* About this task
Below are the entries to retype; reproduce each one exactly.

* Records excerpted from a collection
◇ ◇ ◇ ◇ ◇

/-- NODE_KERNEL (R246, R247): the record is read and checked, its bindings before its image; the kernel starts when its cores are
free. The image's address is translated once, and the node keeps what it is (R185). -/
def execNodeKernel (s : State) : Host.Outcome State Fault Refusal :=
  match s.event with
  | some (.nodeKernel task addr loops) =>
    .next (s.atNode task addr loops (fun t n =>
      let ev : Event := .nodeKernel task addr loops
      let fail (s : State) (n : NodeRun) (code : BitVec 16) : State := (s.forget ev).failNode task n code
      if t.status.isSome then s.cutNode task n
      else match s.gafRead t.part (dw n.words 2).toNat 256 ev with
        | (.wait, s) => s
        | (.fault _, s) => fail s n nodeFault
        | (.ok bs, s) =>
          let l := Launch.ofNat (leNat bs)
          if launchBad (leNat bs) then fail s n nodeBad
          else match s.launchParts t.part l ev with
            | (.wait, s) => s
            | (.fault _, s) => fail s n nodeFault
            | (.ok none, s) => fail s n nodeBad
            | (.ok (some (binds, scheds)), s) =>
              let (place, s) := match n.word with
                | some pa => ((.ok pa : Except (BitVec 8) Nat), s)
                | none => s.translate t.part (s.homeCol t.part) l.image false
              match place with
              | .error _ => fail s n nodeFault
              | .ok pa =>
                let s := s.setWord task n (some pa)
                let n := { n with word := some pa }
                match s.imageAt t.part (s.homeCol t.part) l.image pa ev with
                | (.wait, s) => s
                | (.fault _, s) => fail s n nodeFault
                | (.ok im, s) =>
                  let bindBad := match im with
                    | some im => !bindsOk binds im l.cols l.tiers
                    | none => false
                  let code := if bindBad then nodeBad else s.launchCheck t.part l im
                  match code, im with
                  | 0, some im =>
                    if (s.holder t.part l.cols l.tiers).isSome then s.post (s.now + beatTicks) ev
                    else
                      let prio := (sget .reset (s.part t.part).queues t.queue).prio.toNat
                      ((s.forget ev).launch (s.newKernel task t n l im prio) binds scheds).2.startedNode task n
                  | c, _ => fail s n c))
  | _ => .fault .notDue

/-- A context of a kernel, or c0 of one of its cores. -/
def State.ofKernel (s : State) (kid : Nat) (q : Nat × Nat) : Bool :=
  if q.2 = 0 then (s.core q.1).ctl.kernel == some kid else (s.ctx q).kernel == some kid

/-- A far store of a kernel that another kernel has driven off its core is not performed yet (R251). -/
def State.orphansOut (s : State) (kid : Nat) : Bool :=
  let mine (e : Event) : Bool := match e with
    | .stxComplete _ c _ _ _ _ => decide (8 ≤ c ∧ (c - 8) / 4 = kid)
    | _ => false
  s.agenda.any (fun e => mine e.ev) || s.dev.fabric.reqs.any (fun r => mine r.ev) || s.dev.fabric.answers.any (fun a => mine a.ev)

/-- The contexts of a kernel have ended: the untimed ones are Halted, and no core of it has an entry to serve, as one that is
loaded again has (R245, R248). -/
def State.kernelHalted (s : State) (kid : Nat) (kn : Kernel) : Bool :=
  kn.cores.all (fun k =>
    ((s.core k).ctl.kernel != some kid || ((s.core k).ctl.handling.isNone && (s.core k).ctl.waiting.isEmpty))
      && [1, 2, 3].all (fun i => !s.ofKernel kid (k, i) || (s.ctx (k, i)).run == .halted))

/-- What the contexts of a kernel issued has ended: far loads and stores, messages and their replies, near writes and the matrix
unit's, and engine commands (R245, R308, R344). -/
def State.kernelDrained (s : State) (kid : Nat) (kn : Kernel) : Bool :=
  !s.orphansOut kid && kn.cores.all (fun k => [0, 1, 2, 3].all (fun i => !s.ofKernel kid (k, i) || !s.ownOut (k, i)))
    && kn.columns.all (fun c => (s.col c).slots.all (fun e => match e.2 with
      | some sl => (match sl.owner with
        | some q => !s.ofKernel kid q
        | none => true)
      | none => true))

/-- Everything that R245 asks of a KERNEL that has ended its last superstep. -/
def State.kernelOver (s : State) (kid : Nat) (kn : Kernel) : Bool := s.kernelHalted kid kn && s.kernelDrained kid kn

/-- The completion of a kernel whose work still ends by itself is looked at again a beat later, by one step (R245). -/
def State.lookKernel (s : State) (kid : Nat) (kn : Kernel) : State :=
  if s.kernelHalted kid kn && !s.agenda.any (fun e => e.ev == .kernelComplete kid) then
    s.post (s.now + beatTicks) (.kernelComplete kid)
  else s

/-- A kernel leaves the machine: its points are free, its contexts are nobody's, and its node ends (R229, R245, R307). -/
def State.endOfKernel (s : State) (kid : Nat) (kn : Kernel) (status : Option (BitVec 16)) : State :=
  let s := s.unbackPoints kid kn
  let s := kn.cores.foldl (fun s k => s.modCore k (fun c =>
    let c := [0, 1, 2, 3].foldl (fun (c : Core) i =>
      if (c.ctx i).kernel = some kid then c.modCtx i (fun x => { x with kernel := none }) else c) c
    if c.ctl.kernel = some kid then { c with ctl := { c.ctl with kernel := none, frozen := false } } else c)) s
  let s := (s.setKernel kid none).nodeEnds kn.task kn.node status
  s.post s.now (.taskStart kn.part)

/-- c0 of a frozen group has saved its core: it is Halted, with no entry to serve (R260). -/
def State.savedCore (s : State) (k : Nat) : Bool :=
  (s.ctx (k, 0)).run == .halted && (s.core k).ctl.handling.isNone && (s.core k).ctl.waiting.isEmpty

◇ ◇ ◇ ◇ ◇

* Written answer
/-- NODE_KERNEL (R246, R247): the record is read and checked, its bindings before its image; the kernel starts when its cores are
free. The image's address is translated once, and the node keeps what it is (R185). -/
def execNodeKernel (s : State) : Host.Outcome State Fault Refusal :=
  match s.event with
  | some (.nodeKernel task addr loops) =>
    .next (s.atNode task addr loops (fun t n =>
      let ev : Event := .nodeKernel task addr loops
      let fail (s : State) (n : NodeRun) (code : BitVec 16) : State := (s.forget ev).failNode task n code
      if t.status.isSome then s.cutNode task n
      else match s.gafRead t.part (dw n.words 2).toNat 256 ev with
        | (.wait, s) => s
        | (.fault _, s) => fail s n nodeFault
        | (.ok bs, s) =>
          let l := Launch.ofNat (leNat bs)
          if launchBad (leNat bs) then fail s n nodeBad
          else match s.launchParts t.part l ev with
            | (.wait, s) => s
            | (.fault _, s) => fail s n nodeFault
            | (.ok none, s) => fail s n nodeBad
            | (.ok (some (binds, scheds)), s) =>
              let (place, s) := match n.word with
                | some pa => ((.ok pa : Except (BitVec 8) Nat), s)
                | none => s.translate t.part (s.homeCol t.part) l.image false
              match place with
              | .error _ => fail s n nodeFault
              | .ok pa =>
                let s := s.setWord task n (some pa)
                let n := { n with word := some pa }
                match s.imageAt t.part (s.homeCol t.part) l.image pa ev with
                | (.wait, s) => s
                | (.fault _, s) => fail s n nodeFault
                | (.ok im, s) =>
                  let bindBad := match im with
                    | some im => !bindsOk binds im l.cols l.tiers
                    | none => false
                  let code := if bindBad then nodeBad else s.launchCheck t.part l im
                  match code, im with
                  | 0, some im =>
                    if (s.holder t.part l.cols l.tiers).isSome then s.post (s.now + beatTicks) ev
                    else
                      let prio := (sget .reset (s.part t.part).queues t.queue).prio.toNat
                      ((s.forget ev).launch (s.newKernel task t n l im prio) binds scheds).2.startedNode task n
                  | c, _ => fail s n c))
  | _ => .fault .notDue

/-- A context of a kernel, or c0 of one of its cores. -/
def State.ofKernel (s : State) (kid : Nat) (q : Nat × Nat) : Bool :=
  if q.2 = 0 then (s.core q.1).ctl.kernel == some kid else (s.ctx q).kernel == some kid

/-- A far store of a kernel that another kernel has driven off its core is not performed yet (R251). -/
def State.orphansOut (s : State) (kid : Nat) : Bool :=
  let mine (e : Event) : Bool := match e with
    | .stxComplete _ c _ _ _ _ => decide (8 ≤ c ∧ (c - 8) / 4 = kid)
    | _ => false
  s.agenda.any (fun e => mine e.ev) || s.dev.fabric.reqs.any (fun r => mine r.ev) || s.dev.fabric.answers.any (fun a => mine a.ev)

/-- The contexts of a kernel have ended: the untimed ones are Halted, and no core of it has an entry to serve, as one that is
loaded again has (R245, R248). -/
def State.kernelHalted (s : State) (kid : Nat) (kn : Kernel) : Bool :=
  kn.cores.all (fun k =>
    ((s.core k).ctl.kernel != some kid || ((s.core k).ctl.handling.isNone && (s.core k).ctl.waiting.isEmpty))
      && [1, 2, 3].all (fun i => !s.ofKernel kid (k, i) || (s.ctx (k, i)).run == .halted))

/-- What the contexts of a kernel issued has ended: far loads and stores, messages and their replies, near writes and the matrix
unit's, and engine commands (R245, R308, R344). -/
def State.kernelDrained (s : State) (kid : Nat) (kn : Kernel) : Bool :=
  !s.orphansOut kid && kn.cores.all (fun k => [0, 1, 2, 3].all (fun i => !s.ofKernel kid (k, i) || !s.ownOut (k, i)))
    && kn.columns.all (fun c => (s.col c).slots.all (fun e => match e.2 with
      | some sl => (match sl.owner with
        | some q => !s.ofKernel kid q
        | none => true)
      | none => true))

/-- Everything that R245 asks of a KERNEL that has ended its last superstep. -/
def State.kernelOver (s : State) (kid : Nat) (kn : Kernel) : Bool := s.kernelHalted kid kn && s.kernelDrained kid kn

/-- The completion of a kernel whose work still ends by itself is looked at again a beat later, by one step (R245). -/
def State.lookKernel (s : State) (kid : Nat) (kn : Kernel) : State :=
  if s.kernelHalted kid kn && !s.agenda.any (fun e => e.ev == .kernelComplete kid) then
    s.post (s.now + beatTicks) (.kernelComplete kid)
  else s

/-- A kernel leaves the machine: its points are free, its contexts are nobody's, and its node ends (R229, R245, R307). -/
def State.endOfKernel (s : State) (kid : Nat) (kn : Kernel) (status : Option (BitVec 16)) : State :=
  let s := s.unbackPoints kid kn
  let s := kn.cores.foldl (fun s k => s.modCore k (fun c =>
    let c := [0, 1, 2, 3].foldl (fun (c : Core) i =>
      if (c.ctx i).kernel = some kid then c.modCtx i (fun x => { x with kernel := none }) else c) c
    if c.ctl.kernel = some kid then { c with ctl := { c.ctl with kernel := none, frozen := false } } else c)) s
  let s := (s.setKernel kid none).nodeEnds kn.task kn.node status
  s.post s.now (.taskStart kn.part)

/-- c0 of a frozen group has saved its core: it is Halted, with no entry to serve (R260). -/
def State.savedCore (s : State) (k : Nat) : Bool :=
  (s.ctx (k, 0)).run == .halted && (s.core k).ctl.handling.isNone && (s.core k).ctl.waiting.isEmpty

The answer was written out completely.